[Saved data entries]

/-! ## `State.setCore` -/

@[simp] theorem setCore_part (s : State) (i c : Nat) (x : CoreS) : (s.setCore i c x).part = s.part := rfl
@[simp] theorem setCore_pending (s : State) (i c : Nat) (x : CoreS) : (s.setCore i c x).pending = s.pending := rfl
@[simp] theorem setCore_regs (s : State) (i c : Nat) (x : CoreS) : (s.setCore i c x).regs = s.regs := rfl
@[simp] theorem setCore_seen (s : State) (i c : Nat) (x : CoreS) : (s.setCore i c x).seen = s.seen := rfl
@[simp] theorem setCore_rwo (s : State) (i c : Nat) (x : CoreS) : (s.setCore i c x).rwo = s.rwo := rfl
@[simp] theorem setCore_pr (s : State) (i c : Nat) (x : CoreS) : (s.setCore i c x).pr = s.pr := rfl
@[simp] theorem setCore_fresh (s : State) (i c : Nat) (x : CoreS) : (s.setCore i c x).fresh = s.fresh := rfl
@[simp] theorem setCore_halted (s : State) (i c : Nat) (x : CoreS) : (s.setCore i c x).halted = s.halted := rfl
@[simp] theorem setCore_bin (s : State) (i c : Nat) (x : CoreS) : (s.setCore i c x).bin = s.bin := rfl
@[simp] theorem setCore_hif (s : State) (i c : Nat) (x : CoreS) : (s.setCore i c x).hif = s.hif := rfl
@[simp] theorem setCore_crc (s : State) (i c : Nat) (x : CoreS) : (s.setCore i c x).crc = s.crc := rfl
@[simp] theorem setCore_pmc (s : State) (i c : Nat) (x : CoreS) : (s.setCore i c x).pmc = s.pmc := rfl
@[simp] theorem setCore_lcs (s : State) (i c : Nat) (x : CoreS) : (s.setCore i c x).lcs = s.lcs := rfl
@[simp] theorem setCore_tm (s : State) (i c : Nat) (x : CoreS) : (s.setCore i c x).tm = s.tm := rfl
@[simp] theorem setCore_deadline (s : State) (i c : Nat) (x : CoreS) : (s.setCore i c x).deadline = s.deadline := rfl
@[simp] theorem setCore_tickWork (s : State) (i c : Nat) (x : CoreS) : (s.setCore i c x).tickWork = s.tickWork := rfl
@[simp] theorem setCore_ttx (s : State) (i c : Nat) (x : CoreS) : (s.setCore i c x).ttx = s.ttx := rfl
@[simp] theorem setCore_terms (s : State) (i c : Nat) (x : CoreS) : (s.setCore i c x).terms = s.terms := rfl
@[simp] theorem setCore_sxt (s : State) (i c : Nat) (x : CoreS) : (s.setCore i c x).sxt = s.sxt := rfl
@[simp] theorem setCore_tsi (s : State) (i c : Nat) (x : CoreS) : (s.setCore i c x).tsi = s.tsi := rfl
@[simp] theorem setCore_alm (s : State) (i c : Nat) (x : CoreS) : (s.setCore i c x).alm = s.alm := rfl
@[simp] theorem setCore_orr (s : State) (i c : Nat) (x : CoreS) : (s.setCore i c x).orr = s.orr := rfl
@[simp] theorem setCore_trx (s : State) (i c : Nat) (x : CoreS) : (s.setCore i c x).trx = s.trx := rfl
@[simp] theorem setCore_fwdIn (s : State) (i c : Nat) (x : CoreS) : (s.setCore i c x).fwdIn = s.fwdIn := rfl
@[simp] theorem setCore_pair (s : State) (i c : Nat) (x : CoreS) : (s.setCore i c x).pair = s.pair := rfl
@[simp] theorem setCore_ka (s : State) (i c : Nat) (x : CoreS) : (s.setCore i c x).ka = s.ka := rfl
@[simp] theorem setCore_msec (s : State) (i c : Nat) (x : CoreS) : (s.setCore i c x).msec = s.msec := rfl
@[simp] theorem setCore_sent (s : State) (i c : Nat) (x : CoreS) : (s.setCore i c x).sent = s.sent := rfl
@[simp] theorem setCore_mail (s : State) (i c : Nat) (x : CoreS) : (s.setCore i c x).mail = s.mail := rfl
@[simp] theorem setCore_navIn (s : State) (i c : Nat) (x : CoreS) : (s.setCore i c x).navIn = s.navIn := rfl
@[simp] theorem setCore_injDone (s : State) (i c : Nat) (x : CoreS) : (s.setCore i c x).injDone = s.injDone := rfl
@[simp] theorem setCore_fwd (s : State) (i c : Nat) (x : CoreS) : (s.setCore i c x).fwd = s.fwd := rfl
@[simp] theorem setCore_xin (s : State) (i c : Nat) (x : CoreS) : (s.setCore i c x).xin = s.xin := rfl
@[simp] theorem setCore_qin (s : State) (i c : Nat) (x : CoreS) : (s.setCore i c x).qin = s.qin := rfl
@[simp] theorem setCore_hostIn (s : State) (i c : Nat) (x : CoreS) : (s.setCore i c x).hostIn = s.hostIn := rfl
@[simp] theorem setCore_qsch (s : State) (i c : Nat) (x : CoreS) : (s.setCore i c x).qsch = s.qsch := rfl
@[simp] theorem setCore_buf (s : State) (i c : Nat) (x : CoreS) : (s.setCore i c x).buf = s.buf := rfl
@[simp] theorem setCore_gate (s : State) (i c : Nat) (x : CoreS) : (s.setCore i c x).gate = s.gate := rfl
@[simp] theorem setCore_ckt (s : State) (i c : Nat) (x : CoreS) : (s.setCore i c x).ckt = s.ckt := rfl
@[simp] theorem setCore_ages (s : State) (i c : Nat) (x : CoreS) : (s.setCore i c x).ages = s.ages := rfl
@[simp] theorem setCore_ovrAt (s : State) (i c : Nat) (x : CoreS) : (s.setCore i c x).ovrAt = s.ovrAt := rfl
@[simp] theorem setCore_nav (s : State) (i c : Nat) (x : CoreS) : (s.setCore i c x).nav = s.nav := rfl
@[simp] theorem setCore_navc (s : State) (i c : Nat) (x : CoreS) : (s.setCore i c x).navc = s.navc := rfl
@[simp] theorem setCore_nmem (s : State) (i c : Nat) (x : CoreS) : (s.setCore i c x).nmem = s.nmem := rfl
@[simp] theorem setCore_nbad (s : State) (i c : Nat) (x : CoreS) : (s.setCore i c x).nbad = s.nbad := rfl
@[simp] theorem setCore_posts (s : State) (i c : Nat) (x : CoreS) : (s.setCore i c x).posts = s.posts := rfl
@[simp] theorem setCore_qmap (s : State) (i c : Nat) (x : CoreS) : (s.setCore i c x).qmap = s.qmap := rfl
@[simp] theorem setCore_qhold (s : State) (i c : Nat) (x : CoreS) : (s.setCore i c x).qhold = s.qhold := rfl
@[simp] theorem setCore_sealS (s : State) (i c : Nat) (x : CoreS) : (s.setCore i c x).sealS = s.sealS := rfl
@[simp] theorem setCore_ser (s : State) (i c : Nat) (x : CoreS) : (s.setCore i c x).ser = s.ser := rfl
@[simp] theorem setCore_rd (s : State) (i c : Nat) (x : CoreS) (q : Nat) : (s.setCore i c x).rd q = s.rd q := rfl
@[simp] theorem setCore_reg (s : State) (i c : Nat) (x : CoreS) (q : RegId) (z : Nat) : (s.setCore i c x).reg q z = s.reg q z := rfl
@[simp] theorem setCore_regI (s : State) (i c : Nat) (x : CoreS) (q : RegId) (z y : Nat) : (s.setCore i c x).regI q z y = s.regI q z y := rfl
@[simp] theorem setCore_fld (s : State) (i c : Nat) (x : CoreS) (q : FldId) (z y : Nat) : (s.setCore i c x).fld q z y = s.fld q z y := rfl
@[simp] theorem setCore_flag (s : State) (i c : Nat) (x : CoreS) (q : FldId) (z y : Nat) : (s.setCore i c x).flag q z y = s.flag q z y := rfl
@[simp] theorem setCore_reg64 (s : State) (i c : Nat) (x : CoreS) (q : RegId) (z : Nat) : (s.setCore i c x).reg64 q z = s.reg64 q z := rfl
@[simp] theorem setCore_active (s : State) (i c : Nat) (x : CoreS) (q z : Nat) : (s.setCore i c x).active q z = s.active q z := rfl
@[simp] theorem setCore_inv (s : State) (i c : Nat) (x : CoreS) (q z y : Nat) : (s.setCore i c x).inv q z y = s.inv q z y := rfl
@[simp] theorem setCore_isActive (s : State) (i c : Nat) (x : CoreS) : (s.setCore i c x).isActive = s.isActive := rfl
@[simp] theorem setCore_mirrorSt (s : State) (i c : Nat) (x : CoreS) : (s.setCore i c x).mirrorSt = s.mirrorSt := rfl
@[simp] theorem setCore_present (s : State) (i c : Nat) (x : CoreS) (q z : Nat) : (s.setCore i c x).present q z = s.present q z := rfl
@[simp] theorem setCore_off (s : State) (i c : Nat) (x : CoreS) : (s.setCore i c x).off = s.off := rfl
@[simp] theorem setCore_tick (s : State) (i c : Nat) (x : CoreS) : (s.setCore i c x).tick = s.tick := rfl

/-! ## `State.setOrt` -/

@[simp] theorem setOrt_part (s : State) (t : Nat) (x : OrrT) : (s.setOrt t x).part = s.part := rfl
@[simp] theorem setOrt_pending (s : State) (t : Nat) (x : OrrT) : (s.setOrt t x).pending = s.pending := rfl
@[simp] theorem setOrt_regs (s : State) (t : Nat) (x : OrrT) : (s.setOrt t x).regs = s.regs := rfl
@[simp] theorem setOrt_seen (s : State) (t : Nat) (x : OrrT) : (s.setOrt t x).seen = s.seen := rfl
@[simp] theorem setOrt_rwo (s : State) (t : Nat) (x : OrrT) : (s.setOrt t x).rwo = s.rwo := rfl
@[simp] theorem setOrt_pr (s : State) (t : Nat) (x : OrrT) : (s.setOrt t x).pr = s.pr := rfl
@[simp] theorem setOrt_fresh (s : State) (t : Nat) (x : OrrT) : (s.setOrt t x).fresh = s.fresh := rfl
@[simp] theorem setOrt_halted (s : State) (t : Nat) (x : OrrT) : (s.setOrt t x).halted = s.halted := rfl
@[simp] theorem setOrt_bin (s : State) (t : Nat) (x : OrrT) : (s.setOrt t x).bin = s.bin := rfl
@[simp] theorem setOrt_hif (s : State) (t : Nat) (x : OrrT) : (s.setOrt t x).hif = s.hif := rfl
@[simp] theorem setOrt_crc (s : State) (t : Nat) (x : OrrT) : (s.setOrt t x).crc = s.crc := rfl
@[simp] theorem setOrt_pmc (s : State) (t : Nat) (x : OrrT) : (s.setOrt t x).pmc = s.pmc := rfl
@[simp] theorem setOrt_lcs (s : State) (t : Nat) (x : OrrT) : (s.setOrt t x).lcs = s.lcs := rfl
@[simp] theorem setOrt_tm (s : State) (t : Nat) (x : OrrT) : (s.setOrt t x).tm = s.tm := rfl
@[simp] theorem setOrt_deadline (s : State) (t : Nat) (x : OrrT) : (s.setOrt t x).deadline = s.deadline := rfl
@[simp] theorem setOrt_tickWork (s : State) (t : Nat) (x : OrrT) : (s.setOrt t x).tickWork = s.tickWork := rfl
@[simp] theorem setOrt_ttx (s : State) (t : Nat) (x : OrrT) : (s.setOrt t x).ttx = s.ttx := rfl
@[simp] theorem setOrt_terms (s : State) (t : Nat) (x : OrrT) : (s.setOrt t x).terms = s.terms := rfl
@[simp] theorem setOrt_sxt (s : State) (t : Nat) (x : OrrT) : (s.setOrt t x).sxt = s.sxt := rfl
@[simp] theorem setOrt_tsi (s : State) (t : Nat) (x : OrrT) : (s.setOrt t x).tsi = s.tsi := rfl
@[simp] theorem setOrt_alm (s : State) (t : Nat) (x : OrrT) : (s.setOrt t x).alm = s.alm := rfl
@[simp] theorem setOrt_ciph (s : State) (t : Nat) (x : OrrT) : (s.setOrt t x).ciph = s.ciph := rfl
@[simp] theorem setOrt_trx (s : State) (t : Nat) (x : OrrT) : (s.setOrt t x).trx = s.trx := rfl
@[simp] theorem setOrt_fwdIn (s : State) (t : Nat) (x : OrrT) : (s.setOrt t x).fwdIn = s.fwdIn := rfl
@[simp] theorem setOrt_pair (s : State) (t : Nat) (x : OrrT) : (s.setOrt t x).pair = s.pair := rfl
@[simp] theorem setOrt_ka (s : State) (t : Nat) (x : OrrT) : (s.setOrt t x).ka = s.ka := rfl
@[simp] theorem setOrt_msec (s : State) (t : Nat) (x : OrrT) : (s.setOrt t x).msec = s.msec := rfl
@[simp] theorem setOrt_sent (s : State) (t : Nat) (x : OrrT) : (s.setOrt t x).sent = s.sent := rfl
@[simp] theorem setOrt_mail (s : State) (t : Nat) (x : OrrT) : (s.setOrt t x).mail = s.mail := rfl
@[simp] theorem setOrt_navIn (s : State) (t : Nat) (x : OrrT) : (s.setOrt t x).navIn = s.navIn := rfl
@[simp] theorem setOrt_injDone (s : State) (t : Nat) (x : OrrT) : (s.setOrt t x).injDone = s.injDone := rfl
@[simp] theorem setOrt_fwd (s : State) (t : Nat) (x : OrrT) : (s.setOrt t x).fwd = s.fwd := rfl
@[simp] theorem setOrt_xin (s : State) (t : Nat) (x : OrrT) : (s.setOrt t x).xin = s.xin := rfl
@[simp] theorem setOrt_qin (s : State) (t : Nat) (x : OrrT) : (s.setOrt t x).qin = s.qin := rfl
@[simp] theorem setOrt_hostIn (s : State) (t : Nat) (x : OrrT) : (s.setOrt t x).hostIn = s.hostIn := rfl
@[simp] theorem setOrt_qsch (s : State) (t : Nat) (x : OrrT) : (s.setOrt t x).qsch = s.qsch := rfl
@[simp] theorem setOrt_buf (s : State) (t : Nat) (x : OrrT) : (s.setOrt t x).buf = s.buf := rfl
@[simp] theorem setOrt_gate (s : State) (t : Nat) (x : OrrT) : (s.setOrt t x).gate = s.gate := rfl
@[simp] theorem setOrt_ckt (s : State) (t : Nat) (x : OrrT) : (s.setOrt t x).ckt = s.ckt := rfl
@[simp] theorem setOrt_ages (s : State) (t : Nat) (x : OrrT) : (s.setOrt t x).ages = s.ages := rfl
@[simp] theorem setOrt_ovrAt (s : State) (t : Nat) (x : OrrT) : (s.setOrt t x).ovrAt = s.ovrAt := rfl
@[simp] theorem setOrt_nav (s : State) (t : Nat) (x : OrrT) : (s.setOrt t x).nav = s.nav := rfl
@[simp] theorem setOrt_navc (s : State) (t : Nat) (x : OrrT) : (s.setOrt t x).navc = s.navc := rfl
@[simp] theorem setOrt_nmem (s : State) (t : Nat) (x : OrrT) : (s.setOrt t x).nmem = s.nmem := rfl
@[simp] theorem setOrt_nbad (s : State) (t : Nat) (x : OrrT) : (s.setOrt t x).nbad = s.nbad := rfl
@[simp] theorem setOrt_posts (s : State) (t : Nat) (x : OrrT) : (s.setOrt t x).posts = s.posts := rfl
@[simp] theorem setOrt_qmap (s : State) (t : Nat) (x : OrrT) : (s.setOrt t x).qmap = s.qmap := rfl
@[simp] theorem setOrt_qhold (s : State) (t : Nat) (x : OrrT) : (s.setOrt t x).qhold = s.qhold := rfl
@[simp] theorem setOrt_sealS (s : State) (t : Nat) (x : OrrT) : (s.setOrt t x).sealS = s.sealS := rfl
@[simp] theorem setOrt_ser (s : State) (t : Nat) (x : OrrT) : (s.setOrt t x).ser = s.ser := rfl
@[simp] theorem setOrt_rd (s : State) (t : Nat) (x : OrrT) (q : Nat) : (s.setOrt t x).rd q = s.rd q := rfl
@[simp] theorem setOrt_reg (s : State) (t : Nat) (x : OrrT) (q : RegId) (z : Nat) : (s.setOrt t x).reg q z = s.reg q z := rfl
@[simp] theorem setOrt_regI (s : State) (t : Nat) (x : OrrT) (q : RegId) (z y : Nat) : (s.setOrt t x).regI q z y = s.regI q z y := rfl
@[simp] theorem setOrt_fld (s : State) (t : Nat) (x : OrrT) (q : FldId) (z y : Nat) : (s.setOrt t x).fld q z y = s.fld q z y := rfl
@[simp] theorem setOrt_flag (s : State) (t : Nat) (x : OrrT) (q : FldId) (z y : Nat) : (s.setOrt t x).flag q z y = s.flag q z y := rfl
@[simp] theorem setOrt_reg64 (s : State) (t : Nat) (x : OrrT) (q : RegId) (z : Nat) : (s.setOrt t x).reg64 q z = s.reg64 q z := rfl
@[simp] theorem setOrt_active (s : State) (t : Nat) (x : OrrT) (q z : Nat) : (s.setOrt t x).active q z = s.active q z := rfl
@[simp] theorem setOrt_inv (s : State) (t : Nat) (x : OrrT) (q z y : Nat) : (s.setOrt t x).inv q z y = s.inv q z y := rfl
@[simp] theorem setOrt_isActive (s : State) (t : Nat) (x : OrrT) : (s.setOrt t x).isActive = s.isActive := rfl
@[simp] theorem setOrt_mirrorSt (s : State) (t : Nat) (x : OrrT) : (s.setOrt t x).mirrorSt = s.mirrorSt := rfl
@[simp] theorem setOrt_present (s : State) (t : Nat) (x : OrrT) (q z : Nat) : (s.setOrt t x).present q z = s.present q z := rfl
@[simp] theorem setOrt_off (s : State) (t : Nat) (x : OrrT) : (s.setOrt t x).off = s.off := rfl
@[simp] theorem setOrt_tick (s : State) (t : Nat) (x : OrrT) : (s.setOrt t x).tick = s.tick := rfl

▶ **PROBLEM**: Give back precisely the lines above that start at the line containing "theorem setOrt_fld (s" and end at the line containing "theorem setOrt_reg64 (s", inclusive. No other lines belong in the output.

▶ **TASK RESULT**:
@[simp] theorem setOrt_fld (s : State) (t : Nat) (x : OrrT) (q : FldId) (z y : Nat) : (s.setOrt t x).fld q z y = s.fld q z y := rfl
@[simp] theorem setOrt_flag (s : State) (t : Nat) (x : OrrT) (q : FldId) (z y : Nat) : (s.setOrt t x).flag q z y = s.flag q z y := rfl
@[simp] theorem setOrt_reg64 (s : State) (t : Nat) (x : OrrT) (q : RegId) (z : Nat) : (s.setOrt t x).reg64 q z = s.reg64 q z := rfl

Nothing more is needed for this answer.